- _Data shown_
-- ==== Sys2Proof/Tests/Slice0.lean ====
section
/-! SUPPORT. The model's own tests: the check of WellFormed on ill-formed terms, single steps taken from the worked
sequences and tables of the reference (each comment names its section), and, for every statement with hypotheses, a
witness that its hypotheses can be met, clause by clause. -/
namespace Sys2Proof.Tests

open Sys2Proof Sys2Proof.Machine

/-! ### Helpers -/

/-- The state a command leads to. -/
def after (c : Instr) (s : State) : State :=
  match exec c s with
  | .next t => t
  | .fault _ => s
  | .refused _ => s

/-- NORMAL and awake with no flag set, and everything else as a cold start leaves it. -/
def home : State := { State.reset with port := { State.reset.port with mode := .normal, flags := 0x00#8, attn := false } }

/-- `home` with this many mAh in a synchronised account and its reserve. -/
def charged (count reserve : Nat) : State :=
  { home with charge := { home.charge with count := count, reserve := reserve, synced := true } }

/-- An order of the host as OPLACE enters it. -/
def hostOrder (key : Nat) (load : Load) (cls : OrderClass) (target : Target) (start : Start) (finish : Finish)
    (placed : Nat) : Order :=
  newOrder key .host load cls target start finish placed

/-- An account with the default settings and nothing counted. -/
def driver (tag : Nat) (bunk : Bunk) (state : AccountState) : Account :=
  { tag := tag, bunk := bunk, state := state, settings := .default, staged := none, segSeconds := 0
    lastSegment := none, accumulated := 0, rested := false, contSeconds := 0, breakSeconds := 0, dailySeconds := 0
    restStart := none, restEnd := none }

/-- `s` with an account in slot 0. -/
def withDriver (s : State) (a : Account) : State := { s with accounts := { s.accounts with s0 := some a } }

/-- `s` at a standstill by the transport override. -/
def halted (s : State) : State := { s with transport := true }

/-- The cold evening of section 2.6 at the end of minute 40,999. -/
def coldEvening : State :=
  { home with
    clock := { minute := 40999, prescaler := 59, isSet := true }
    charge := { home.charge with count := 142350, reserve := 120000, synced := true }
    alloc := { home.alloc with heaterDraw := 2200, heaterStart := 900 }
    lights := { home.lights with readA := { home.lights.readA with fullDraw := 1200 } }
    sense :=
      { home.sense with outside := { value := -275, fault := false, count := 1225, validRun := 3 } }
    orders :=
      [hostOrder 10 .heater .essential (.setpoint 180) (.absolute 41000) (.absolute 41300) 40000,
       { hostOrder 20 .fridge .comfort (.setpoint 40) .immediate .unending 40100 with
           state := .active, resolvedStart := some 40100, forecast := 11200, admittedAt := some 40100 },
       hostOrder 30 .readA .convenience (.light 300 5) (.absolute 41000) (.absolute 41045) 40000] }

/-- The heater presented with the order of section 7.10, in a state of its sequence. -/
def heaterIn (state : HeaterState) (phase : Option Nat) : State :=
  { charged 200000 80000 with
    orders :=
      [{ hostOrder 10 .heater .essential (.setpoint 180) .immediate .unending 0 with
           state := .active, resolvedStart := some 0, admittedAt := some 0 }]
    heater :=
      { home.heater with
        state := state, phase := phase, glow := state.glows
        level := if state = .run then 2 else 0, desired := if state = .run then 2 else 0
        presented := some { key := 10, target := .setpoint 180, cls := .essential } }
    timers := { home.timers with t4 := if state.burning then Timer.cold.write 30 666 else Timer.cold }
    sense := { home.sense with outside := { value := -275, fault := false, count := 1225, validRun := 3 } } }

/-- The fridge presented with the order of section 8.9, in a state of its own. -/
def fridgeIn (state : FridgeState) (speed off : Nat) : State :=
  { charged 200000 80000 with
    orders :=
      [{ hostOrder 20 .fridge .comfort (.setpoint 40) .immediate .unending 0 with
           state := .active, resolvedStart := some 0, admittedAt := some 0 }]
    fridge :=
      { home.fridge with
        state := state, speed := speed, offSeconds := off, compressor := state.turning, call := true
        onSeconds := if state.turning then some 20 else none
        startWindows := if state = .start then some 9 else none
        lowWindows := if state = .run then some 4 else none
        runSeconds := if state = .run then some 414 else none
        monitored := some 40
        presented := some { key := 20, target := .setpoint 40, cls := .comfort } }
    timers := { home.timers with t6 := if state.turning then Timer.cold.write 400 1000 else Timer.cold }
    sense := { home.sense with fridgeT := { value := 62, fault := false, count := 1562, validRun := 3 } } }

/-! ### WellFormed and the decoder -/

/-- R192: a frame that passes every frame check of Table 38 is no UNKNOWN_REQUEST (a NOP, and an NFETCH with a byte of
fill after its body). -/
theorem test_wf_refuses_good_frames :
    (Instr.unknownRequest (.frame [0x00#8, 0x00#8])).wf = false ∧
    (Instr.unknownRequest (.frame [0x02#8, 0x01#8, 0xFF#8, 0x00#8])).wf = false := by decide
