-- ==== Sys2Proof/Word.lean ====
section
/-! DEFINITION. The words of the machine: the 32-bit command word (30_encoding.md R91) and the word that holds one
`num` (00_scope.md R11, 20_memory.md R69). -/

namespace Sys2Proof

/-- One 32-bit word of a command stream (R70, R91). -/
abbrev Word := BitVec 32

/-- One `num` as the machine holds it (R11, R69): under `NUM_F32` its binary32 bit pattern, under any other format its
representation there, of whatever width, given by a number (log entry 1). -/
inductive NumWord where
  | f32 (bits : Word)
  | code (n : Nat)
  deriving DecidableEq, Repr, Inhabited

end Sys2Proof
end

---

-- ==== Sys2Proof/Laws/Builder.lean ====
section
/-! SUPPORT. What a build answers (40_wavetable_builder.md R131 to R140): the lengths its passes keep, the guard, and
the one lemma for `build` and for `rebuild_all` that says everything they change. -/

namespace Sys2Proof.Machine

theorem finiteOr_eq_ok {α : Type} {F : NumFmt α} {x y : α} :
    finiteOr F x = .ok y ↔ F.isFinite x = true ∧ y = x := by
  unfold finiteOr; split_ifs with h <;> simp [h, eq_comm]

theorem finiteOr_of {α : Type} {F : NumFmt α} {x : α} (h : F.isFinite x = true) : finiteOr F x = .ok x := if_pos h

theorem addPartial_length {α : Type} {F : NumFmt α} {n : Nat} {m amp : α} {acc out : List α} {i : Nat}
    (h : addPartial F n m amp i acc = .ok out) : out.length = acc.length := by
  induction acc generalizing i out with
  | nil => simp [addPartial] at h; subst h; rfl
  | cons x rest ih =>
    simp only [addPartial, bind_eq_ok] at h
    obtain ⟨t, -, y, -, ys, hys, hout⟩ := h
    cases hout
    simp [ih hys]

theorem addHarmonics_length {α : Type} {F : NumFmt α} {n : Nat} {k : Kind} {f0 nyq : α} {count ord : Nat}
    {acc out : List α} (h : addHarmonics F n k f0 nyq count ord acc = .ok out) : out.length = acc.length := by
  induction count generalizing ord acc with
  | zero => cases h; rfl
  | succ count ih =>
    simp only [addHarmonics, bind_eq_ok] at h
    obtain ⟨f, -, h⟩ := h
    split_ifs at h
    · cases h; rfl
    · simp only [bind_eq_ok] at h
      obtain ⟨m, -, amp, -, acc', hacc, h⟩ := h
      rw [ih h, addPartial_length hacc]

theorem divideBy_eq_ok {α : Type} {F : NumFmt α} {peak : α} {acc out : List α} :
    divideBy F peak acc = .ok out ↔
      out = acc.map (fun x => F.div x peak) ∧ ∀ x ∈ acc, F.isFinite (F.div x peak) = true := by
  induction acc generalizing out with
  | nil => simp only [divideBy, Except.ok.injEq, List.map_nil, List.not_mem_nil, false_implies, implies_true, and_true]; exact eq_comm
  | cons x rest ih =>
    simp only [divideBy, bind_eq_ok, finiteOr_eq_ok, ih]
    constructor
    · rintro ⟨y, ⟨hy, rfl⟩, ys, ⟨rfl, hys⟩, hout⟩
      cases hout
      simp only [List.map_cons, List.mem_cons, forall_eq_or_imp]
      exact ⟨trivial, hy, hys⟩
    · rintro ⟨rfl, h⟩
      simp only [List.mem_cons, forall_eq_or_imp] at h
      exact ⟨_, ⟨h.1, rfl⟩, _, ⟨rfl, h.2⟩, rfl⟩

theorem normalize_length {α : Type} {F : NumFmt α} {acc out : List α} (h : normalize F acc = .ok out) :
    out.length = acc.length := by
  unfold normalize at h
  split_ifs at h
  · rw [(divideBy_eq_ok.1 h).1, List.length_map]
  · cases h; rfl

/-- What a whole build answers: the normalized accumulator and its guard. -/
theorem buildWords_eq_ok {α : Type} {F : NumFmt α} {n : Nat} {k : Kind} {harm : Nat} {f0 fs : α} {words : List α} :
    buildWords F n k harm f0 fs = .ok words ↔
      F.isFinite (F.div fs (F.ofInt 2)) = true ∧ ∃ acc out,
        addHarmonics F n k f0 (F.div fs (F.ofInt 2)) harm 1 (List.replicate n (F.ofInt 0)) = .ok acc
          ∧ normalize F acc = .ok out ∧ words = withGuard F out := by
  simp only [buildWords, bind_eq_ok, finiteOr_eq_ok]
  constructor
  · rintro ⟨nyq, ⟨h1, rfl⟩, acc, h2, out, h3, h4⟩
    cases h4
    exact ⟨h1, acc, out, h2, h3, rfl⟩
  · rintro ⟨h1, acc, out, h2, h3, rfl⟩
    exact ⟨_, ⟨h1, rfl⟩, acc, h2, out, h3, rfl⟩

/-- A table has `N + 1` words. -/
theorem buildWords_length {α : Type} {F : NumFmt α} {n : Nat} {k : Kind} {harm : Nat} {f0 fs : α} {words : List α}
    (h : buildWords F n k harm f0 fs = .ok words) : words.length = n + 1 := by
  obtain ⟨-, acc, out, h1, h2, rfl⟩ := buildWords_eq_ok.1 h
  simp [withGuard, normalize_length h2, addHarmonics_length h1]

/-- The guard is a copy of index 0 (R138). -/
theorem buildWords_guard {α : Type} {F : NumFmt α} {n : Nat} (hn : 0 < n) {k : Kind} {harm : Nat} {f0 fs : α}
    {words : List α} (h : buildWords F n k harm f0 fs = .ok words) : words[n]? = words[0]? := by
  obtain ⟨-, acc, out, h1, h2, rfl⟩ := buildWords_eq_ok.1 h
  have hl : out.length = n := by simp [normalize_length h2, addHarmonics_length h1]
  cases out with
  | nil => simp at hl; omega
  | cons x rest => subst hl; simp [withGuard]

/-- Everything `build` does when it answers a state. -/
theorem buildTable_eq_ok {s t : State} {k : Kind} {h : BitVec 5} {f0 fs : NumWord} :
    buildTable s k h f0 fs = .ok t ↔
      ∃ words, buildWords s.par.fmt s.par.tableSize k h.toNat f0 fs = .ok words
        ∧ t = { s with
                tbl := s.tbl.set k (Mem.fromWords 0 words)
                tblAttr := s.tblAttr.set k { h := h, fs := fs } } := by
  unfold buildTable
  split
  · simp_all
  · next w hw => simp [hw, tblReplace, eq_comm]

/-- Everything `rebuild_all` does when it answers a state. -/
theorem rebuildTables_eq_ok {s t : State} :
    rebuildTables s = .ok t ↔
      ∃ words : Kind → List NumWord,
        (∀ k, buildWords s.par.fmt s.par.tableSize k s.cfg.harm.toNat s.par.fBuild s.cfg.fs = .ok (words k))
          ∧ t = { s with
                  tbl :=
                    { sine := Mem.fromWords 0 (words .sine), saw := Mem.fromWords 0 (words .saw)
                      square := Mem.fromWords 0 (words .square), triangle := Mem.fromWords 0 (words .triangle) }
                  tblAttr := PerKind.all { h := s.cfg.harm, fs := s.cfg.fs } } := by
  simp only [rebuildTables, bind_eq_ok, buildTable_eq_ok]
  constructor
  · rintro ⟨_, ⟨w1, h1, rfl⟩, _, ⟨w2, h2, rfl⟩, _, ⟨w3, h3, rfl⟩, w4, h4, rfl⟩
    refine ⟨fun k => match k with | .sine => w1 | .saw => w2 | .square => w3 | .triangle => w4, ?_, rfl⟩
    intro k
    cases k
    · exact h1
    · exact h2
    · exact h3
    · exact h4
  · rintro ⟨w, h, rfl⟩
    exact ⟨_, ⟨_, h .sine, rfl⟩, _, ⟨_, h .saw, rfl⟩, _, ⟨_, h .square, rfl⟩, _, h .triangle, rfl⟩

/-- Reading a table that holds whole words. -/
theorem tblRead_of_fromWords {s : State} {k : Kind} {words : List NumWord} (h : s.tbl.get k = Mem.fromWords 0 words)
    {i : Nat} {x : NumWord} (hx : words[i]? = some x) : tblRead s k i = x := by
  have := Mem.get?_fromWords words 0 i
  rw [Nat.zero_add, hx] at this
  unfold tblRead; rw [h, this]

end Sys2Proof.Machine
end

--

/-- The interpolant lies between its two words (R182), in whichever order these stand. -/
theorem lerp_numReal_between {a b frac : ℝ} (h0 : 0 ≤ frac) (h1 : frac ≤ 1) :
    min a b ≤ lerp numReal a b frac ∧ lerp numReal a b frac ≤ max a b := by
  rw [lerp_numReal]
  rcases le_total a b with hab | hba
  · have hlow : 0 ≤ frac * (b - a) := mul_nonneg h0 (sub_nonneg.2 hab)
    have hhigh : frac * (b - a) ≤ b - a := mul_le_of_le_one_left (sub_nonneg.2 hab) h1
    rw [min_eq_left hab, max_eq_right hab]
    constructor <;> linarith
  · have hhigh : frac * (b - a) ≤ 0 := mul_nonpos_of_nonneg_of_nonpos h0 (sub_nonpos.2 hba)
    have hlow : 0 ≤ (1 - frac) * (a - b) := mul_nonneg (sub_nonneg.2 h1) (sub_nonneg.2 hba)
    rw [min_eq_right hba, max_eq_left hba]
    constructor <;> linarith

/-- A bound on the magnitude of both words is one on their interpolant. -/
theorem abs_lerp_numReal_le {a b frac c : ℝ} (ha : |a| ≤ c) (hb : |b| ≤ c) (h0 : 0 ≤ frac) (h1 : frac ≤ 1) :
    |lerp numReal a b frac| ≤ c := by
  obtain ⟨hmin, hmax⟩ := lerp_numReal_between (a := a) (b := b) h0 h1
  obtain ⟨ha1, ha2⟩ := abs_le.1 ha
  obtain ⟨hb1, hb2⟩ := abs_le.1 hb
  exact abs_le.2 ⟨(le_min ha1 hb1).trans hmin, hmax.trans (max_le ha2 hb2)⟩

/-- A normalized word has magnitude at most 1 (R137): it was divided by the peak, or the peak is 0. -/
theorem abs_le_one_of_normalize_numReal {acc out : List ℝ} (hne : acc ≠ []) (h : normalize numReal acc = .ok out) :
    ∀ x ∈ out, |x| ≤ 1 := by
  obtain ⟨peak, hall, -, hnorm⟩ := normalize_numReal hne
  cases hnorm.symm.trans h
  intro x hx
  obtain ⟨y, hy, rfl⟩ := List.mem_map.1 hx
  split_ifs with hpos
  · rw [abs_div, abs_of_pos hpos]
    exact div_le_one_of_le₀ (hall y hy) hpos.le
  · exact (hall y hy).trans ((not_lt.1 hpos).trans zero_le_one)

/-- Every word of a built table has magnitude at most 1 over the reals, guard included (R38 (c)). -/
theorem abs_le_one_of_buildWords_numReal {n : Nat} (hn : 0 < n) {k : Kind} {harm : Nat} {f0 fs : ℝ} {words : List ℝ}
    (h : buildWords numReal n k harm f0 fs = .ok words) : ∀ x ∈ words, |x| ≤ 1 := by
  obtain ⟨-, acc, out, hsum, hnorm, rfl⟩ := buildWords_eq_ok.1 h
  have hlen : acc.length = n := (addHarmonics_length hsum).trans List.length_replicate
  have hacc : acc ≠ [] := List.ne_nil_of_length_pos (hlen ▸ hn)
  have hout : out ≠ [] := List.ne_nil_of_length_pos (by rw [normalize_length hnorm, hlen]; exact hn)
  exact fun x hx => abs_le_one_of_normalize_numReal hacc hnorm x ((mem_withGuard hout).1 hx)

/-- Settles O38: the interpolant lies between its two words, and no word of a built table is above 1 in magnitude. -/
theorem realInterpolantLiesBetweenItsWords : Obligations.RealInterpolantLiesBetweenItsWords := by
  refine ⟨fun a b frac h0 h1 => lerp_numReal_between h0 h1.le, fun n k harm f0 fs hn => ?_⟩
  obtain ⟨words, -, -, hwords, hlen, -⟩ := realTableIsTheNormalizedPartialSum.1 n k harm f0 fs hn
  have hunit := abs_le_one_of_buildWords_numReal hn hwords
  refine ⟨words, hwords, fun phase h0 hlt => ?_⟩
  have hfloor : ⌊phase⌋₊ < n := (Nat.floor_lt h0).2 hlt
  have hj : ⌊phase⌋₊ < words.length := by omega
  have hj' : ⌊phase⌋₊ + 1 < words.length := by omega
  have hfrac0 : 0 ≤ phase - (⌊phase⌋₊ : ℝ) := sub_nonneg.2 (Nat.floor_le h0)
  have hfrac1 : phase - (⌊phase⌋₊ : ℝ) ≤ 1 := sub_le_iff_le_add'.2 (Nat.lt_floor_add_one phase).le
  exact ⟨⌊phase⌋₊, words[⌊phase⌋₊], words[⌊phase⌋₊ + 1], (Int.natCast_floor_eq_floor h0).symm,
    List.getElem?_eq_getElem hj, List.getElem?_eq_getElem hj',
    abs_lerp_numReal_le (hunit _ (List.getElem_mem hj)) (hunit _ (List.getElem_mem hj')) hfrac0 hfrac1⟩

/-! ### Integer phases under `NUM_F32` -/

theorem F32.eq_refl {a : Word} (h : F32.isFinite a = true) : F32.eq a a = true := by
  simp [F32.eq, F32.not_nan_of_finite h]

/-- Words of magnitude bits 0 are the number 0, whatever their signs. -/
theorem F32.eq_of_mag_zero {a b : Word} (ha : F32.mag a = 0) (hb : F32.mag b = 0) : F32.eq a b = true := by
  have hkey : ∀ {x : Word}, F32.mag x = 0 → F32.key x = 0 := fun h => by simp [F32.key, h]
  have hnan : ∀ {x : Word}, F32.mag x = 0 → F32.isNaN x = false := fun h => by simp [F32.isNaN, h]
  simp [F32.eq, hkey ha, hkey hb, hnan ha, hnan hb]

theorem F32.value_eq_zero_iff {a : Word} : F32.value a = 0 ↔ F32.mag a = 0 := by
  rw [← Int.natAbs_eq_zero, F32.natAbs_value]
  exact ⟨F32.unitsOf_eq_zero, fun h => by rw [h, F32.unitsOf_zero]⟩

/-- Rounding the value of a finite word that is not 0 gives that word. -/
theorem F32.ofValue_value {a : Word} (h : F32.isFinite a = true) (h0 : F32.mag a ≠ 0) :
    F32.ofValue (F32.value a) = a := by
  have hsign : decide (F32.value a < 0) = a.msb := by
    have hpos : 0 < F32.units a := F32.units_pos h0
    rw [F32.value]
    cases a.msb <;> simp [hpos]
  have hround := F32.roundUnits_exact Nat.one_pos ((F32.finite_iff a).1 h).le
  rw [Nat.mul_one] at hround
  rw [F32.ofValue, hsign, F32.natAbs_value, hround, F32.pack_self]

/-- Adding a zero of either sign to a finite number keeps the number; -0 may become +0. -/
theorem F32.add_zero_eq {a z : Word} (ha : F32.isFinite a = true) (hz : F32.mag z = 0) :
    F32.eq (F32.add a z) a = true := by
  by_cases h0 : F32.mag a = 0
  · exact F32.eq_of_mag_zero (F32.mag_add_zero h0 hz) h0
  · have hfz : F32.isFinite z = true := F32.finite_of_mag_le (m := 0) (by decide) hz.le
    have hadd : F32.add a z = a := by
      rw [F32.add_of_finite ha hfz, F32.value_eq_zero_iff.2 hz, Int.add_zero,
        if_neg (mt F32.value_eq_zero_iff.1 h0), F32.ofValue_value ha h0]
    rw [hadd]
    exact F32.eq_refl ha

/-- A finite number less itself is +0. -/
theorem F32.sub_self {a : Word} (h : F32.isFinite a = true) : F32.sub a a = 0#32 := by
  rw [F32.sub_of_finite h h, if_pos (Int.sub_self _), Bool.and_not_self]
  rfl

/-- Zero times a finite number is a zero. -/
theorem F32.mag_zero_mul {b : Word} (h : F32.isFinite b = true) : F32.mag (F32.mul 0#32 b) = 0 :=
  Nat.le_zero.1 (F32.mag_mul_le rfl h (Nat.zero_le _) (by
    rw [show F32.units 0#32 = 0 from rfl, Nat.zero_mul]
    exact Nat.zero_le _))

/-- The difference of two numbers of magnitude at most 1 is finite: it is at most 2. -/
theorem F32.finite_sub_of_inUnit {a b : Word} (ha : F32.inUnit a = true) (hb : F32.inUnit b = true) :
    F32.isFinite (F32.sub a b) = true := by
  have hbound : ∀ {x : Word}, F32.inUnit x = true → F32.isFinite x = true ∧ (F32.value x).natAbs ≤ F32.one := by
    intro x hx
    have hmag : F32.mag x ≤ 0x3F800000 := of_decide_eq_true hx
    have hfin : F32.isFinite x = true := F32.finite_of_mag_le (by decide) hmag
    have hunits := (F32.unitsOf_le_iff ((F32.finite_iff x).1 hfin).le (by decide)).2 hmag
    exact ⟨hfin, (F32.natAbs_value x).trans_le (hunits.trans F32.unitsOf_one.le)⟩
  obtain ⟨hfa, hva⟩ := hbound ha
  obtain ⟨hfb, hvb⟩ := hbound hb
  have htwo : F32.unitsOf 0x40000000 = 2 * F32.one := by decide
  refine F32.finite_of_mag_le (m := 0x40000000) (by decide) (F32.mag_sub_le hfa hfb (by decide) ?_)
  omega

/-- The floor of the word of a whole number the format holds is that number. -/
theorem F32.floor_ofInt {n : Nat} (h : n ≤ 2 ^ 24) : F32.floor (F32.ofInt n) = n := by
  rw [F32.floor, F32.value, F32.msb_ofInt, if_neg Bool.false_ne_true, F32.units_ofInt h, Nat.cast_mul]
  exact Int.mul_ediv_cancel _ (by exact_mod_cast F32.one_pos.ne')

- _Exercise prompt_
Everything from the line containing "def home : State" through the line containing "in slot 0. -/" in the material above should be retyped exactly, both ends included, and nothing more.

- _Result_
def home : State := { State.reset with port := { State.reset.port with mode := .normal, flags := 0x00#8, attn := false } }

/-- `home` with this many mAh in a synchronised account and its reserve. -/
def charged (count reserve : Nat) : State :=
  { home with charge := { home.charge with count := count, reserve := reserve, synced := true } }

/-- An order of the host as OPLACE enters it. -/
def hostOrder (key : Nat) (load : Load) (cls : OrderClass) (target : Target) (start : Start) (finish : Finish)
    (placed : Nat) : Order :=
  newOrder key .host load cls target start finish placed

/-- An account with the default settings and nothing counted. -/
def driver (tag : Nat) (bunk : Bunk) (state : AccountState) : Account :=
  { tag := tag, bunk := bunk, state := state, settings := .default, staged := none, segSeconds := 0
    lastSegment := none, accumulated := 0, rested := false, contSeconds := 0, breakSeconds := 0, dailySeconds := 0
    restStart := none, restEnd := none }

/-- `s` with an account in slot 0. -/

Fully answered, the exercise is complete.